### [Task statement]
In the material below, the required lines run from the one containing "s.cryTodo := rfl" through the one containing "s.cycKey := rfl". Copy those lines exactly, ends included, and nothing else.

····················

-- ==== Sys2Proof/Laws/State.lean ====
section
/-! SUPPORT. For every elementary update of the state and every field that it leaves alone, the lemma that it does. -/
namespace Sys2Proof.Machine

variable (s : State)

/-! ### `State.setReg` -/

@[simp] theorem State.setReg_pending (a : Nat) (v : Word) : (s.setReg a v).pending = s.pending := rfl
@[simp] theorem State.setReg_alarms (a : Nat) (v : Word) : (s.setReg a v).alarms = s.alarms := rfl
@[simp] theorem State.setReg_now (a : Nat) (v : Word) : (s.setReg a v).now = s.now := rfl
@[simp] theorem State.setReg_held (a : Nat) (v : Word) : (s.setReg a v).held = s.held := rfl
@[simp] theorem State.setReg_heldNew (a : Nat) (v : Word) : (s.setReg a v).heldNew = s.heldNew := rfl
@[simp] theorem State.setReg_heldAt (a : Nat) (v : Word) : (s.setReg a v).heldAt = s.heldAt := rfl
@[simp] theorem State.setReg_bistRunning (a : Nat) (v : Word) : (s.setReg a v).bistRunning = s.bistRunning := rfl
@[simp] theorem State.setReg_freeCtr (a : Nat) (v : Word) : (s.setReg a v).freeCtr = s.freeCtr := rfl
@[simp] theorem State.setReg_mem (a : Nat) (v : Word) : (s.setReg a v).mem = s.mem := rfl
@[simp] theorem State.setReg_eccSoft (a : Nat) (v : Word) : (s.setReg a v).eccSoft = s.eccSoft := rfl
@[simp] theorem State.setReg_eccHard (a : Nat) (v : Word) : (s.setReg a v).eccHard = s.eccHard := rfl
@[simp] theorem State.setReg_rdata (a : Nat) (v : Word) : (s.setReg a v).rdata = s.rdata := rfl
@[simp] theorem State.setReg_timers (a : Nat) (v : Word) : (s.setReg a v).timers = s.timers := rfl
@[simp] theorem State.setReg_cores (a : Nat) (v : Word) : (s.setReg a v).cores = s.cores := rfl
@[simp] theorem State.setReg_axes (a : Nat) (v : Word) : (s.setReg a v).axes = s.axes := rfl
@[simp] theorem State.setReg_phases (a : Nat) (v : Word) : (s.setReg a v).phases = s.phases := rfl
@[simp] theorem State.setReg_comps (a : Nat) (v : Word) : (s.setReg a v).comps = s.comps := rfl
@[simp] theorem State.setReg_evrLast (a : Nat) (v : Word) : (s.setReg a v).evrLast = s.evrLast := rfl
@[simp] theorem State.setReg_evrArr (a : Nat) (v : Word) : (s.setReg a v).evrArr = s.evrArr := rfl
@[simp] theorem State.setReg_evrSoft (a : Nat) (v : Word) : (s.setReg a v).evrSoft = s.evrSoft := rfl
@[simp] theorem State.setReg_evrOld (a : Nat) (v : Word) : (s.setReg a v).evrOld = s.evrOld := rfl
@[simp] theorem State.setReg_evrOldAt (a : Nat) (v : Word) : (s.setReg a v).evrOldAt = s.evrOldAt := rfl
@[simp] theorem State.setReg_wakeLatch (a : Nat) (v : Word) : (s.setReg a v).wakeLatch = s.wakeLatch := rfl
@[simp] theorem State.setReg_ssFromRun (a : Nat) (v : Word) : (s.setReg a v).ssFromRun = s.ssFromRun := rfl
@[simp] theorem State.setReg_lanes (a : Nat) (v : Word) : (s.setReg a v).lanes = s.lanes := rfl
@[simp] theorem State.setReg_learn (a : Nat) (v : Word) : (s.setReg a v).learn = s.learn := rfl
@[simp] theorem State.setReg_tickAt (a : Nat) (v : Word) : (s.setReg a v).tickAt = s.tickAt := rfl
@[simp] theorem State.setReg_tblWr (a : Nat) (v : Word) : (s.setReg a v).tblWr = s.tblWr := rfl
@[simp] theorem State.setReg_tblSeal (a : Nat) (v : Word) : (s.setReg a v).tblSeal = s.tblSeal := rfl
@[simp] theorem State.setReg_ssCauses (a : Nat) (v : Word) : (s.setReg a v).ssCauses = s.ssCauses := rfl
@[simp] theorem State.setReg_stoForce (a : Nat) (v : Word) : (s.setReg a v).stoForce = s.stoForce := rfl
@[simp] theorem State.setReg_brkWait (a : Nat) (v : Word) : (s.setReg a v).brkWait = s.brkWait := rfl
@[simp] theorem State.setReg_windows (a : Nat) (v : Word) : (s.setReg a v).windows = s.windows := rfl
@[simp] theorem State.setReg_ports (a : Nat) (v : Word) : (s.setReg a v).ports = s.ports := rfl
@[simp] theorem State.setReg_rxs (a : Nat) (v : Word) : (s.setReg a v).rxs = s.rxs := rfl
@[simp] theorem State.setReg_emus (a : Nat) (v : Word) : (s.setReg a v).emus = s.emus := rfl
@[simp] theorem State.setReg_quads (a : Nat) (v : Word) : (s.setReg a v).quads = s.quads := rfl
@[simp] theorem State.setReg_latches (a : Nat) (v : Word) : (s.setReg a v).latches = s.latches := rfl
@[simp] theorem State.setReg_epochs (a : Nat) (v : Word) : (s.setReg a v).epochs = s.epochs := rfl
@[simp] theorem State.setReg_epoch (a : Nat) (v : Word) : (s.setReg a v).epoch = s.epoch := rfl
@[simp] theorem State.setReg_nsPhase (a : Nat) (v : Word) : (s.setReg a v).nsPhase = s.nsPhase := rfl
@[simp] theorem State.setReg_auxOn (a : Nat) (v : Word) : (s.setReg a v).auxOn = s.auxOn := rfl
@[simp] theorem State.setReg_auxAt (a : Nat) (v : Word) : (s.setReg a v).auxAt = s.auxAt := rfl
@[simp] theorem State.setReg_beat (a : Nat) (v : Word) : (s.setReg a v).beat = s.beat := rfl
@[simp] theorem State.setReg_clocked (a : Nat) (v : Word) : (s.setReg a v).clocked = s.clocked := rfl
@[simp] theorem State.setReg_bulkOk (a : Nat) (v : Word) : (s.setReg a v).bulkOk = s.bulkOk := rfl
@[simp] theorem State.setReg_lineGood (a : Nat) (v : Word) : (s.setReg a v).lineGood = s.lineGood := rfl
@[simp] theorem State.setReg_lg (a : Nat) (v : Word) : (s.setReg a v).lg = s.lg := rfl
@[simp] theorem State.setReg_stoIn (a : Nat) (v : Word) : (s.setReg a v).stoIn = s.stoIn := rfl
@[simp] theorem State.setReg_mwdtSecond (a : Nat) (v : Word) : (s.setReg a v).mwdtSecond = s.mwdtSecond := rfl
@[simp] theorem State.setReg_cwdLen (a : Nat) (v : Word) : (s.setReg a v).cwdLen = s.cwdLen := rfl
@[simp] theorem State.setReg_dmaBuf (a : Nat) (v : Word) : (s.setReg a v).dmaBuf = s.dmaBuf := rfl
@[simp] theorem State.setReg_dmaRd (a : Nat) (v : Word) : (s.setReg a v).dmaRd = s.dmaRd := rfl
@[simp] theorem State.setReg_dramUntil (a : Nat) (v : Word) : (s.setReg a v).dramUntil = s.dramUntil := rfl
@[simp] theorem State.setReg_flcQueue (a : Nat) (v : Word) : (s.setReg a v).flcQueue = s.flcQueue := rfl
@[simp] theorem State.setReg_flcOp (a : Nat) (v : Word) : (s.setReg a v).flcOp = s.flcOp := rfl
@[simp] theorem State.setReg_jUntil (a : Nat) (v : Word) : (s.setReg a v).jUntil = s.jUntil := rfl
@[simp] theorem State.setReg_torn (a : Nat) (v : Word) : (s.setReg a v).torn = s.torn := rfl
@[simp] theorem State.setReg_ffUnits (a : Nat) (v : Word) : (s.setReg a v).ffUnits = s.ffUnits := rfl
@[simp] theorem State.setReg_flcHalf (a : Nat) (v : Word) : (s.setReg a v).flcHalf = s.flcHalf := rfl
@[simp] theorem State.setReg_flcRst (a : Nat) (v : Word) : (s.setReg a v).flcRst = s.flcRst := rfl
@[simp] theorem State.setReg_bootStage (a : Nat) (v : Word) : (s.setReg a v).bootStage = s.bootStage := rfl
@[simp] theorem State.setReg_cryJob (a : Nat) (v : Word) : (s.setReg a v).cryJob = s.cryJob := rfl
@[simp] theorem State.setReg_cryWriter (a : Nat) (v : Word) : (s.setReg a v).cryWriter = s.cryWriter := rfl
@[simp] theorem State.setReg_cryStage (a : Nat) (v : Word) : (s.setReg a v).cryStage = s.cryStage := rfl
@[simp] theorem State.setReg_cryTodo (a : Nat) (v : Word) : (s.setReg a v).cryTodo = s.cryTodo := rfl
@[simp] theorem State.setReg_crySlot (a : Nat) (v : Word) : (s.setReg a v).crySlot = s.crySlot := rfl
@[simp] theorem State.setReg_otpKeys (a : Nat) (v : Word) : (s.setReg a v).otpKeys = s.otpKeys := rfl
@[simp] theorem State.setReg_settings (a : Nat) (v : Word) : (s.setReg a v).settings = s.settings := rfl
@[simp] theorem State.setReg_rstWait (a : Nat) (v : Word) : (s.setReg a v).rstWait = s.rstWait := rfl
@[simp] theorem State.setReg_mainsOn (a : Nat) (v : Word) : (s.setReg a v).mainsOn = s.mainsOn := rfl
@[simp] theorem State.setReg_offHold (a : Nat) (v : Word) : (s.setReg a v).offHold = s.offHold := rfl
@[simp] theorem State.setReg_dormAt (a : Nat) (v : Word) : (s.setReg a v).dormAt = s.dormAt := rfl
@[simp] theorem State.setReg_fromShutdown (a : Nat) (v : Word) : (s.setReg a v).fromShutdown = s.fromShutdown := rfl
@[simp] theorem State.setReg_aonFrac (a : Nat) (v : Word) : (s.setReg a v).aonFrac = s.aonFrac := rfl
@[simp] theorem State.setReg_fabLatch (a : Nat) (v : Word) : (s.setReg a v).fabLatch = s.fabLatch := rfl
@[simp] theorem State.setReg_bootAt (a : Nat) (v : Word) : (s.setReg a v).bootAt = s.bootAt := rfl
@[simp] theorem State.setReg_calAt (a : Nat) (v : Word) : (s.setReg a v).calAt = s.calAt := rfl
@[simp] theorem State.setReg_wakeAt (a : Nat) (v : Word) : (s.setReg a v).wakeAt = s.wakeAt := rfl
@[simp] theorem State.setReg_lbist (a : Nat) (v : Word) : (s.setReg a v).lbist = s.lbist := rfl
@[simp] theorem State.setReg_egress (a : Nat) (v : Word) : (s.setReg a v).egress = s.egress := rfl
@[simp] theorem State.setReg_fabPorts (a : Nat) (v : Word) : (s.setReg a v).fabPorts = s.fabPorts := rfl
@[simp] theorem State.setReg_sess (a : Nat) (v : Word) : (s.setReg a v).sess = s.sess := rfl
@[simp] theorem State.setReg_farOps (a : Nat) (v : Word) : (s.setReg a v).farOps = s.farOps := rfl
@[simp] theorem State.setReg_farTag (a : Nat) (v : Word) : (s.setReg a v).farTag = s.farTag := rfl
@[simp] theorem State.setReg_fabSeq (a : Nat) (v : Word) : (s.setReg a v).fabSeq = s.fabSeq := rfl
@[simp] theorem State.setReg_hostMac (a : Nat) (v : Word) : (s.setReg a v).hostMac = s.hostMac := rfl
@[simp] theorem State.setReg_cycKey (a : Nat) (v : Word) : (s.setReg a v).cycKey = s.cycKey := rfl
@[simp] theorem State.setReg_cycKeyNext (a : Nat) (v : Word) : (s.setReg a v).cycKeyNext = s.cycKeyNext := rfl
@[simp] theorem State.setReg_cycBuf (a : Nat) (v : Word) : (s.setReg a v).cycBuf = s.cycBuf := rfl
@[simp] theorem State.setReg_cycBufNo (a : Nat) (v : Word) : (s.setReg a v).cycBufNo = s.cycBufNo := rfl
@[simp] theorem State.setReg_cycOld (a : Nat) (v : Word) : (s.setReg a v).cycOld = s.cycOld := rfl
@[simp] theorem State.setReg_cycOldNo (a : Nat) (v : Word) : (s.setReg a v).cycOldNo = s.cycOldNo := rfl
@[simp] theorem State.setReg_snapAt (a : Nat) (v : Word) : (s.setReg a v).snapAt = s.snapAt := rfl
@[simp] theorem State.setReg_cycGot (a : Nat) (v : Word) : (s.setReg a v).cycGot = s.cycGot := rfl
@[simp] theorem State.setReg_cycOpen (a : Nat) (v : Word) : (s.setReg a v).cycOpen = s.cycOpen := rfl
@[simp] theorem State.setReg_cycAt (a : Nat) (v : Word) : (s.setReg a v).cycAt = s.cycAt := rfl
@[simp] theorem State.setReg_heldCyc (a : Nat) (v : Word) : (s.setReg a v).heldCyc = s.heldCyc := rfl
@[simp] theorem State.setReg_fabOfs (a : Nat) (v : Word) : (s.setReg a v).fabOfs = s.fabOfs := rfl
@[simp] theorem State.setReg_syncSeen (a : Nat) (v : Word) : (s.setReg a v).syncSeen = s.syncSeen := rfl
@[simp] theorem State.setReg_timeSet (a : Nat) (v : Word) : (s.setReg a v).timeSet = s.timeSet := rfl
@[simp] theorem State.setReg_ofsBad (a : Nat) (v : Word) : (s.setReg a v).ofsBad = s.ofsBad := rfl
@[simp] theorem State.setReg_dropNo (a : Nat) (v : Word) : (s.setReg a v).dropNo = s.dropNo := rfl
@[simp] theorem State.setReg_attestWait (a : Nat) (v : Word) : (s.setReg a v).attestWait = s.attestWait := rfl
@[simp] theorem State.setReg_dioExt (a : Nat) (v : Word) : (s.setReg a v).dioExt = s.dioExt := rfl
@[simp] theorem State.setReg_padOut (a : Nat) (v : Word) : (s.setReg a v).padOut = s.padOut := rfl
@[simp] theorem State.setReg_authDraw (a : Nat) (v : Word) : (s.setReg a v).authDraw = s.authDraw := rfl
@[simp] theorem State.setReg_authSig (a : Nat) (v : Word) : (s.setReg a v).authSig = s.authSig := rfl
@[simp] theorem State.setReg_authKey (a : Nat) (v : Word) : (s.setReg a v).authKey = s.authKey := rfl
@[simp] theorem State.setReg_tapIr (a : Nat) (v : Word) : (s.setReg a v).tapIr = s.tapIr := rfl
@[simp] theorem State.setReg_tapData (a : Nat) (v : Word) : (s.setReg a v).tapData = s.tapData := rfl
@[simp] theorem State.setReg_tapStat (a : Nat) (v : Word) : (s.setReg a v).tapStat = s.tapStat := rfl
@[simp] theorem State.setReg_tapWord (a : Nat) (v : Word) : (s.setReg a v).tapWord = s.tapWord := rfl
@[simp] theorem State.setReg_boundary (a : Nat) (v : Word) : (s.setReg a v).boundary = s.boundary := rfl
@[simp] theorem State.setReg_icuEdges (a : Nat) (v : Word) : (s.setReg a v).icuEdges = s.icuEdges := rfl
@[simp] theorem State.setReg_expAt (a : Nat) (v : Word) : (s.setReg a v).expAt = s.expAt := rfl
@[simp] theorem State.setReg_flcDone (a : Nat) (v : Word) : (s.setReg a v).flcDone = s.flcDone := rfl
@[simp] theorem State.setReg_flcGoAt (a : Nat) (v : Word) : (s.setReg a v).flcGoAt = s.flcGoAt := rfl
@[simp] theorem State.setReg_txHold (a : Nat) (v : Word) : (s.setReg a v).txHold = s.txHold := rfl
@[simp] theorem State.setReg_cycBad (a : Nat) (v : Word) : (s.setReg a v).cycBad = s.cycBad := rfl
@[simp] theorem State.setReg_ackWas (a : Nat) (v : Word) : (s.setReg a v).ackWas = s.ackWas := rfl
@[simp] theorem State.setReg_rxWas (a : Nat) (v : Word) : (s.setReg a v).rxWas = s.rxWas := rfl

····················

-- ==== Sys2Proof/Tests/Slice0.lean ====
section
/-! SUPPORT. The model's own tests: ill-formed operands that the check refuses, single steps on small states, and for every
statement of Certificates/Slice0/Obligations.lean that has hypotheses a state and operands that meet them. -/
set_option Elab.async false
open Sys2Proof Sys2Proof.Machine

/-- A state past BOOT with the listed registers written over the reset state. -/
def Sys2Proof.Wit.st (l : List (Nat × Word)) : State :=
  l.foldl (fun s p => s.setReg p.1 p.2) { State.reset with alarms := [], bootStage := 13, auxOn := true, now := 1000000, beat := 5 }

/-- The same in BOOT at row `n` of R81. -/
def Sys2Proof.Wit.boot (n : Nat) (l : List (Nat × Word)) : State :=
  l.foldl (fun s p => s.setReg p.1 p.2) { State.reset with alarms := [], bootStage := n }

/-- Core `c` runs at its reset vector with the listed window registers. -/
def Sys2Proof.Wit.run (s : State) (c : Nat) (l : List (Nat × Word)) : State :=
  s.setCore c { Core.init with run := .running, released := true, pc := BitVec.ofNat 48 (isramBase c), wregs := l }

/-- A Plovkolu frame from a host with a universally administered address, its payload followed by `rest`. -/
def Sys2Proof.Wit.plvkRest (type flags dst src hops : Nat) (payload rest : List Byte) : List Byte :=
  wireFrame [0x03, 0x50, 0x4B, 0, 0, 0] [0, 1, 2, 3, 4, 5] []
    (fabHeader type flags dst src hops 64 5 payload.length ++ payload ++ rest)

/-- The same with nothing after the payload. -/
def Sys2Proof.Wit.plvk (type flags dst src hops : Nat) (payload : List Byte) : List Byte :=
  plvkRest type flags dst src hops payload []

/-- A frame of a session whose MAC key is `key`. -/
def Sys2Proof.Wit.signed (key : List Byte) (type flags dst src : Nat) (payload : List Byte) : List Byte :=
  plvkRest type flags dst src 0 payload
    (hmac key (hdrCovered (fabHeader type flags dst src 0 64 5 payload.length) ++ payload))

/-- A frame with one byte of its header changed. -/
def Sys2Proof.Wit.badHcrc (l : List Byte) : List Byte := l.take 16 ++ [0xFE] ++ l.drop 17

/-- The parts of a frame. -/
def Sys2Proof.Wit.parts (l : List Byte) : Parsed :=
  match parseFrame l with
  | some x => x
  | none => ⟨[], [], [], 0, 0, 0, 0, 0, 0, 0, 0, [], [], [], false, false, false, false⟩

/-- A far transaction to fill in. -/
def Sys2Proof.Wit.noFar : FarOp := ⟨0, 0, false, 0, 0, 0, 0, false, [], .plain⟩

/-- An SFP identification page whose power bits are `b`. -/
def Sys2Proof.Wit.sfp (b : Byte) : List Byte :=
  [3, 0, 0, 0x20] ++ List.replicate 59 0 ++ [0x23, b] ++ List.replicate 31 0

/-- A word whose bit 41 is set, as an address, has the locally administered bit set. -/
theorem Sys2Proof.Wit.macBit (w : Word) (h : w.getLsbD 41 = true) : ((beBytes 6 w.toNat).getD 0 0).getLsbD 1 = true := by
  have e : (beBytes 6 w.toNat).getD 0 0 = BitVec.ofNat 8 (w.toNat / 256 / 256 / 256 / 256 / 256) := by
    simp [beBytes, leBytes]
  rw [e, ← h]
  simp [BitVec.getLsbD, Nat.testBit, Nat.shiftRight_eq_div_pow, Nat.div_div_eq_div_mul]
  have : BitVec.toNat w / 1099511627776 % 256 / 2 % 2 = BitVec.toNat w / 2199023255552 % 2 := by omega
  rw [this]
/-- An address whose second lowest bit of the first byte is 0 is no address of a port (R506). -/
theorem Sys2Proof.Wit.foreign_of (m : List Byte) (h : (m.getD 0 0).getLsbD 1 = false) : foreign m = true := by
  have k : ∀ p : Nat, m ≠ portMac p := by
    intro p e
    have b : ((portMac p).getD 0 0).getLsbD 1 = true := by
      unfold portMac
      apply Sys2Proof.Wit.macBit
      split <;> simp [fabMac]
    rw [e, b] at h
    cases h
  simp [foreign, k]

····················

### [Answer to this problem]
@[simp] theorem State.setReg_cryTodo (a : Nat) (v : Word) : (s.setReg a v).cryTodo = s.cryTodo := rfl
@[simp] theorem State.setReg_crySlot (a : Nat) (v : Word) : (s.setReg a v).crySlot = s.crySlot := rfl
@[simp] theorem State.setReg_otpKeys (a : Nat) (v : Word) : (s.setReg a v).otpKeys = s.otpKeys := rfl
@[simp] theorem State.setReg_settings (a : Nat) (v : Word) : (s.setReg a v).settings = s.settings := rfl
@[simp] theorem State.setReg_rstWait (a : Nat) (v : Word) : (s.setReg a v).rstWait = s.rstWait := rfl
@[simp] theorem State.setReg_mainsOn (a : Nat) (v : Word) : (s.setReg a v).mainsOn = s.mainsOn := rfl
@[simp] theorem State.setReg_offHold (a : Nat) (v : Word) : (s.setReg a v).offHold = s.offHold := rfl
@[simp] theorem State.setReg_dormAt (a : Nat) (v : Word) : (s.setReg a v).dormAt = s.dormAt := rfl
@[simp] theorem State.setReg_fromShutdown (a : Nat) (v : Word) : (s.setReg a v).fromShutdown = s.fromShutdown := rfl
@[simp] theorem State.setReg_aonFrac (a : Nat) (v : Word) : (s.setReg a v).aonFrac = s.aonFrac := rfl
@[simp] theorem State.setReg_fabLatch (a : Nat) (v : Word) : (s.setReg a v).fabLatch = s.fabLatch := rfl
@[simp] theorem State.setReg_bootAt (a : Nat) (v : Word) : (s.setReg a v).bootAt = s.bootAt := rfl
@[simp] theorem State.setReg_calAt (a : Nat) (v : Word) : (s.setReg a v).calAt = s.calAt := rfl
@[simp] theorem State.setReg_wakeAt (a : Nat) (v : Word) : (s.setReg a v).wakeAt = s.wakeAt := rfl
@[simp] theorem State.setReg_lbist (a : Nat) (v : Word) : (s.setReg a v).lbist = s.lbist := rfl
@[simp] theorem State.setReg_egress (a : Nat) (v : Word) : (s.setReg a v).egress = s.egress := rfl
@[simp] theorem State.setReg_fabPorts (a : Nat) (v : Word) : (s.setReg a v).fabPorts = s.fabPorts := rfl
@[simp] theorem State.setReg_sess (a : Nat) (v : Word) : (s.setReg a v).sess = s.sess := rfl
@[simp] theorem State.setReg_farOps (a : Nat) (v : Word) : (s.setReg a v).farOps = s.farOps := rfl
@[simp] theorem State.setReg_farTag (a : Nat) (v : Word) : (s.setReg a v).farTag = s.farTag := rfl
@[simp] theorem State.setReg_fabSeq (a : Nat) (v : Word) : (s.setReg a v).fabSeq = s.fabSeq := rfl
@[simp] theorem State.setReg_hostMac (a : Nat) (v : Word) : (s.setReg a v).hostMac = s.hostMac := rfl
@[simp] theorem State.setReg_cycKey (a : Nat) (v : Word) : (s.setReg a v).cycKey = s.cycKey := rfl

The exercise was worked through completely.